What to produce
Give back all the records exactly, keeping every line whole.

Records contained in a dataset
+++
-- ==== Sys2Proof/Certificates/Slice0/Obligations.lean ====
section
/-!
DEFINITION. The statements for the provers: what commands do, what they leave unchanged, where they complete, and what every step
keeps.
-/
/-! ### The terms of the statements -/

namespace Sys2Proof.Claims
open Sys2Proof.Machine

/-- Two states that agree on everything but the cell and the router of one site. -/
structure OnlySite (s t : State) (x y : Nat) : Prop where
  pending    : t.pending = s.pending
  cycle      : t.cycle = s.cycle
  mono       : t.mono = s.mono
  slowAt     : t.slowAt = s.slowAt
  fresh      : t.fresh = s.fresh
  fields     : t.fields = s.fields
  lanes      : t.lanes = s.lanes
  bridges    : t.bridges = s.bridges
  partitions : t.partitions = s.partitions
  sessions   : t.sessions = s.sessions
  helm       : t.helm = s.helm
  cells      : ∀ u v, siteIx u v ≠ siteIx x y → t.cell u v = s.cell u v
  routers    : ∀ u v, siteIx u v ≠ siteIx x y → t.router u v = s.router u v

/-- Only the cell of the site differs. -/
structure OnlyCell (s t : State) (x y : Nat) : Prop extends OnlySite s t x y where
  router : t.router x y = s.router x y

/-- Only the cell of the site differs, and packets that wait at its router. -/
structure CellSends (s t : State) (x y : Nat) (l : List Packet) : Prop extends OnlySite s t x y where
  router : t.router x y = { s.router x y with inject := (s.router x y).inject ++ l }

/-- Slot `n` of the cell at (x, y) holds an op that `isOp` accepts, is ready with plan `p` (R41), and is not beaten by a lower slot
(R43). -/
abbrev Issues (s : State) (x y n : Nat) (isOp : Cls → BitVec 128 → Bool) (p : Plan) : Prop :=
  siteOk x y = true ∧ n < 64 ∧ s.bodyOut x y = false ∧ s.clocked x y = true ∧ isOp (clsOf x y) ((s.cell x y).slot n) = true ∧
    slotReady (clsOf x y) (s.cell x y) n = some p ∧ beaten (clsOf x y) (s.cell x y) n p = false

/-- As `Issues`, and neither its words nor its queue entries are uncorrectable (R31). -/
abbrev Ready (s : State) (x y n : Nat) (isOp : Cls → BitVec 128 → Bool) (p : Plan) : Prop :=
  Issues s x y n isOp p ∧ storeHit (s.cell x y) n p = none ∧ queueHit (s.cell x y) p = false

/-- The items that a queue holds, oldest first. -/
def items (c : Cell) (q : Nat) : List Item := ((c.queue q).hw ++ (c.queue q).ring).map (·.data)

/-- What every issue does to its cell: the firing is counted (R59), its units are held (R49), the slot carries on as `r` with its
count advanced (R44), each queue it must pop gives up its head item, once (R32, R42), and owes its stream a credit when it is inbound (R33). -/
structure Issued (s : State) (x y : Nat) (d : Cell) (n : Nat) (p : Plan) (r : SlotRun) : Prop where
  firings : d.firings = satInc (s.cell x y).firings
  units   : ∀ u ∈ p.units, (u, (s.cell x y).pulse + p.hold) ∈ d.busy
  own     : d.run n = { r with count := r.count + 1, left := r.left - 1, retired := lastFiring ((s.cell x y).slot n) r }
  others  : ∀ m, m ≠ n → d.run m = (s.cell x y).run m
  popped  : ∀ q, (d.queue q).hw = if q ∈ p.pops then ((s.cell x y).queue q).hw.drop 1 else ((s.cell x y).queue q).hw
  ring    : ∀ q, (d.queue q).ring = ((s.cell x y).queue q).ring
  credits : ∀ q, (d.queue q).credits = ((s.cell x y).queue q).credits
  owed    : ∀ q, (d.queue q).owed = ((s.cell x y).queue q).owed ++
    if q ∈ p.pops ∧ qDir (s.cell x y) q = 1 then [(s.cycle, [])] else []

/-- One op more is in flight: its results, and the pulse in which it writes them (R42). -/
abbrev Promised (c d : Cell) (n due : Nat) (outs : List (Nat × Item)) : Prop :=
  ∃ o : Op, d.ops = c.ops ++ [o] ∧ o.id = c.nextOp ∧ o.slot = n ∧ o.due = due ∧ o.outs = outs ∧ o.waiting = false ∧
    o.fixed = true ∧ o.promised = true ∧ o.adds = [] ∧ o.pred = none

/-- A cell without what an issue changes: queues, slot runs, units, firings, ops in flight, and the flag word. -/
def rest (c : Cell) : Cell :=
  { c with queues := [], runs := [], busy := [], firings := 0, ops := [], nextOp := 0, aflags := 0,
           lastIssue := none }

/-- As `rest`, without what reading and writing storage through descriptors changes too. -/
def restMem (c : Cell) : Cell := { rest c with walk := [], data := Memory.zero, dataWas := none, eccFixed := 0 }

/-- As `restMem`, without the requests sent and the transfers open. -/
def restReq (c : Cell) : Cell := { restMem c with reqs := [], nextTag := 0, dmas := [] }

/-- The descriptor that a source names (R39). -/
def srcIx (code i : Nat) : List Nat := if code = 8 then [i] else []

/-- Walk positions after one step of each listed descriptor (R89). -/
def stepped (c : Cell) (l : List Nat) (i : Nat) : Nat := if i ∈ l then (c.walkPos i + 1) % (c.desc i).steps else c.walkPos i

/-- The firing of a slot that takes its operands from queues: nothing but the issue, one op more, and flags. -/
structure QueueFiring (s t : State) (x y n : Nat) (p : Plan) (r : SlotRun) (due : Nat) (outs : List (Nat × Item)) (fl : AFlags) : Prop where
  only   : OnlyCell s t x y
  issued : Issued s x y (t.cell x y) n p r
  op     : Promised (s.cell x y) (t.cell x y) n due outs
  flags  : (t.cell x y).aflags = (s.cell x y).aflags ||| fl
  rest   : rest (t.cell x y) = rest (s.cell x y)

/-- What reading granules through descriptors does to storage: every byte reads as before; the correctable words among those read are
corrected and counted (R94, R182); the walks stand as `w` says. -/
structure ReadThrough (c d : Cell) (gran : List Nat) (w : Nat → Nat) : Prop where
  walk  : ∀ i, d.walkPos i = w i
  bytes : ∀ a, d.data.byte a = c.data.byte a
  bad   : d.data.bad = c.data.bad
  weak  : ∀ v, v ∈ d.data.weak ↔ v ∈ c.data.weak ∧ v ∉ wordsOf gran
  fixed : d.eccFixed = c.eccFixed + (c.seen.weakOf gran).length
+++
The completed task
-- ==== Sys2Proof/Certificates/Slice0/Obligations.lean ====
section
/-!
DEFINITION. The statements for the provers: what commands do, what they leave unchanged, where they complete, and what every step
keeps.
-/
/-! ### The terms of the statements -/

namespace Sys2Proof.Claims
open Sys2Proof.Machine

/-- Two states that agree on everything but the cell and the router of one site. -/
structure OnlySite (s t : State) (x y : Nat) : Prop where
  pending    : t.pending = s.pending
  cycle      : t.cycle = s.cycle
  mono       : t.mono = s.mono
  slowAt     : t.slowAt = s.slowAt
  fresh      : t.fresh = s.fresh
  fields     : t.fields = s.fields
  lanes      : t.lanes = s.lanes
  bridges    : t.bridges = s.bridges
  partitions : t.partitions = s.partitions
  sessions   : t.sessions = s.sessions
  helm       : t.helm = s.helm
  cells      : ∀ u v, siteIx u v ≠ siteIx x y → t.cell u v = s.cell u v
  routers    : ∀ u v, siteIx u v ≠ siteIx x y → t.router u v = s.router u v

/-- Only the cell of the site differs. -/
structure OnlyCell (s t : State) (x y : Nat) : Prop extends OnlySite s t x y where
  router : t.router x y = s.router x y

/-- Only the cell of the site differs, and packets that wait at its router. -/
structure CellSends (s t : State) (x y : Nat) (l : List Packet) : Prop extends OnlySite s t x y where
  router : t.router x y = { s.router x y with inject := (s.router x y).inject ++ l }

/-- Slot `n` of the cell at (x, y) holds an op that `isOp` accepts, is ready with plan `p` (R41), and is not beaten by a lower slot
(R43). -/
abbrev Issues (s : State) (x y n : Nat) (isOp : Cls → BitVec 128 → Bool) (p : Plan) : Prop :=
  siteOk x y = true ∧ n < 64 ∧ s.bodyOut x y = false ∧ s.clocked x y = true ∧ isOp (clsOf x y) ((s.cell x y).slot n) = true ∧
    slotReady (clsOf x y) (s.cell x y) n = some p ∧ beaten (clsOf x y) (s.cell x y) n p = false

/-- As `Issues`, and neither its words nor its queue entries are uncorrectable (R31). -/
abbrev Ready (s : State) (x y n : Nat) (isOp : Cls → BitVec 128 → Bool) (p : Plan) : Prop :=
  Issues s x y n isOp p ∧ storeHit (s.cell x y) n p = none ∧ queueHit (s.cell x y) p = false

/-- The items that a queue holds, oldest first. -/
def items (c : Cell) (q : Nat) : List Item := ((c.queue q).hw ++ (c.queue q).ring).map (·.data)

/-- What every issue does to its cell: the firing is counted (R59), its units are held (R49), the slot carries on as `r` with its
count advanced (R44), each queue it must pop gives up its head item, once (R32, R42), and owes its stream a credit when it is inbound (R33). -/
structure Issued (s : State) (x y : Nat) (d : Cell) (n : Nat) (p : Plan) (r : SlotRun) : Prop where
  firings : d.firings = satInc (s.cell x y).firings
  units   : ∀ u ∈ p.units, (u, (s.cell x y).pulse + p.hold) ∈ d.busy
  own     : d.run n = { r with count := r.count + 1, left := r.left - 1, retired := lastFiring ((s.cell x y).slot n) r }
  others  : ∀ m, m ≠ n → d.run m = (s.cell x y).run m
  popped  : ∀ q, (d.queue q).hw = if q ∈ p.pops then ((s.cell x y).queue q).hw.drop 1 else ((s.cell x y).queue q).hw
  ring    : ∀ q, (d.queue q).ring = ((s.cell x y).queue q).ring
  credits : ∀ q, (d.queue q).credits = ((s.cell x y).queue q).credits
  owed    : ∀ q, (d.queue q).owed = ((s.cell x y).queue q).owed ++
    if q ∈ p.pops ∧ qDir (s.cell x y) q = 1 then [(s.cycle, [])] else []

/-- One op more is in flight: its results, and the pulse in which it writes them (R42). -/
abbrev Promised (c d : Cell) (n due : Nat) (outs : List (Nat × Item)) : Prop :=
  ∃ o : Op, d.ops = c.ops ++ [o] ∧ o.id = c.nextOp ∧ o.slot = n ∧ o.due = due ∧ o.outs = outs ∧ o.waiting = false ∧
    o.fixed = true ∧ o.promised = true ∧ o.adds = [] ∧ o.pred = none

/-- A cell without what an issue changes: queues, slot runs, units, firings, ops in flight, and the flag word. -/
def rest (c : Cell) : Cell :=
  { c with queues := [], runs := [], busy := [], firings := 0, ops := [], nextOp := 0, aflags := 0,
           lastIssue := none }

/-- As `rest`, without what reading and writing storage through descriptors changes too. -/
def restMem (c : Cell) : Cell := { rest c with walk := [], data := Memory.zero, dataWas := none, eccFixed := 0 }

/-- As `restMem`, without the requests sent and the transfers open. -/
def restReq (c : Cell) : Cell := { restMem c with reqs := [], nextTag := 0, dmas := [] }

/-- The descriptor that a source names (R39). -/
def srcIx (code i : Nat) : List Nat := if code = 8 then [i] else []

/-- Walk positions after one step of each listed descriptor (R89). -/
def stepped (c : Cell) (l : List Nat) (i : Nat) : Nat := if i ∈ l then (c.walkPos i + 1) % (c.desc i).steps else c.walkPos i

/-- The firing of a slot that takes its operands from queues: nothing but the issue, one op more, and flags. -/
structure QueueFiring (s t : State) (x y n : Nat) (p : Plan) (r : SlotRun) (due : Nat) (outs : List (Nat × Item)) (fl : AFlags) : Prop where
  only   : OnlyCell s t x y
  issued : Issued s x y (t.cell x y) n p r
  op     : Promised (s.cell x y) (t.cell x y) n due outs
  flags  : (t.cell x y).aflags = (s.cell x y).aflags ||| fl
  rest   : rest (t.cell x y) = rest (s.cell x y)

/-- What reading granules through descriptors does to storage: every byte reads as before; the correctable words among those read are
corrected and counted (R94, R182); the walks stand as `w` says. -/
structure ReadThrough (c d : Cell) (gran : List Nat) (w : Nat → Nat) : Prop where
  walk  : ∀ i, d.walkPos i = w i
  bytes : ∀ a, d.data.byte a = c.data.byte a
  bad   : d.data.bad = c.data.bad
  weak  : ∀ v, v ∈ d.data.weak ↔ v ∈ c.data.weak ∧ v ∉ wordsOf gran
  fixed : d.eccFixed = c.eccFixed + (c.seen.weakOf gran).length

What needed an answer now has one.